I was asked today why I was such a hater. I think I had some issue with a couple of groups of people. I guess the problem with both groups is that they seem very insular and don’t feel all that friendly. I talk to just about everyone I meet, and a lot of my opinions are based on just the small cross section of those people. But really, I feel like thinking about why I don’t seem to like firemen, when everyone else seems to love them.

I don’t like firemen because the ones I’ve met are rather humorless and macho. Macho I can deal with, but humorless I have a big problem with, especially with people who take themselves too seriously. And a lot of the firemen I’ve met (a small percentage of all the firemen on the planet, mind you) don’t really give a crap about anyone who isn’t either on fire or is a fireman themselves. A couple of my friends worked for the fire department as maintenance staff. One was an electrician and the other was a radio technician, and they were often treated like servants.

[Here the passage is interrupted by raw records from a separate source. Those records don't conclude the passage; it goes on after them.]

/-- A persistent RW entry with a range. -/
def kodRange (ty kind lo hi : Nat) : KodEnt := { kodPers ty kind with lo := lo, hi := hi }

/-- A BLOB. -/
def kodBlob (size acc : Nat) : KodEnt := { ty := 8, size := size, acc := acc, hi := 2 ^ (8 * size) - 1, mask := 2 ^ (8 * size) - 1 }

/-- Entries of the identity range (R486). -/
def entIdentity (idx sub : Nat) : Option KodEnt :=
  if idx = 0x1000 then
    (match sub with
      | 1 => some (kodPlain 2 0)
      | 2 => some (kodPlain 2 0)
      | 3 => some (kodPlain 2 0)
      | 4 => some (kodPlain 2 0)
      | 5 => some (kodPlain 1 0)
      | 6 => some (kodPlain 3 0)
      | 7 => some (kodPlain 3 1)
      | _ => none)
  else if idx = 0x1010 then (if sub < 16 then some (kodPlain 1 1) else none)
  else if 0x1020 ≤ idx ∧ idx < 0x1030 then (if sub ≤ 16 then some (kodPlain 1 1) else none)
  else if idx = 0x1030 then (if sub < 64 then some (kodBlob 16 0) else none)
  else if idx = 0x1040 then
    (if sub = 1 then some (kodBlob (12 * 2 ^ 20) 3) else if sub = 2 then some (kodPlain 3 3) else none)
  else none

/-- Entries of the profile range (R484, R488). -/
def entProfile (idx sub : Nat) : Option KodEnt :=
  if idx = 0x2000 then
    (match sub with
      | 1 => some (kodPlain 1 1)
      | 2 => some { kodPlain 1 3 with mask := 0x83 }
      | 3 => some (kodPlain 1 1)
      | 4 => some { kodPlain 1 2 with hi := 1 }
      | 5 => some (kodPlain 2 1)
      | 6 => some { kodPlain 2 3 with mask := 0x303 }
      | _ => none)
  else if idx = 0x2010 then
    (match sub with
      | 1 => some (kodPlain 0 0)
      | 2 => some (kodPers 0 0)
      | 3 => some (kodPers 0 0)
      | _ => none)
  else none

/-- Entries of a hide's range 0x3000 + h (R486). -/
def entHide (sub : Nat) : Option KodEnt :=
  match sub with
  | 0x01 => some (kodPers 0 1)
  | 0x02 => some { kodPers 2 1 with mask := 0xFFF }
  | 0x03 => some (kodRange 1 1 1 4)
  | 0x04 => some (kodPers 2 1)
  | 0x05 => some (kodRange 1 0 0 16)
  | 0x06 => some (kodRange 1 0 0 16)
  | 0x07 => some (kodRange 1 0 0 16)
  | 0x08 => some { kodRange 2 0 0 1024 with step := 8 }
  | 0x09 => some (kodRange 1 0 0 64)
  | 0x0A => some (kodPers 0 0)
  | 0x0B => some (kodRange 1 0 0 32)
  | 0x0C => some (kodPers 2 0)
  | 0x0D => some (kodPers 0 0)
  | 0x0E => some (kodPers 0 0)
  | 0x0F => some (kodPers 3 0)
  | 0x10 => some { kodPlain 1 3 with lo := 1, hi := 2 }
  | _ => none

/-- Entries of the hides and resources range (R486). -/
def entHides (idx sub : Nat) : Option KodEnt :=
  if idx < 0x3008 then entHide sub
  else if idx = 0x3010 then
    (if sub < 0xC0 then some { kodRange 1 1 0 0x2F with mask := 0x3F } else none)
  else if idx = 0x3020 then (if sub < 16 then some { kodPers 1 0 with mask := 0x8F } else none)
  else if 0x3030 ≤ idx ∧ idx < 0x3038 then
    (match sub with
      | 1 => some (kodBlob (16 * 2 ^ 10) 3)
      | 2 => some (kodPlain 3 3)
      | 3 => some (kodPlain 0 3)
      | _ => none)
  else none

Not by all the firemen, but by enough that I got the feeling that I shouldn’t bother being friendly because there was a certain club I’d never be able to join and I might as well remember that I wasn’t welcome.

Growing up non-white in Portland, where most everyone is white, there are lots of places where I didn’t feel welcome, and some times where people would want to hurt me when I was minding my own business. I guess that’s why I feel so strongly about “clubs” I can’t join.

Also, it doesn’t really matter, because I doubt any firemen give a crap about one guy who doesn’t like them. It’s not like I go out of my way to impede them or be rude to them. I just don’t feel any reason to join their cheerleading squad.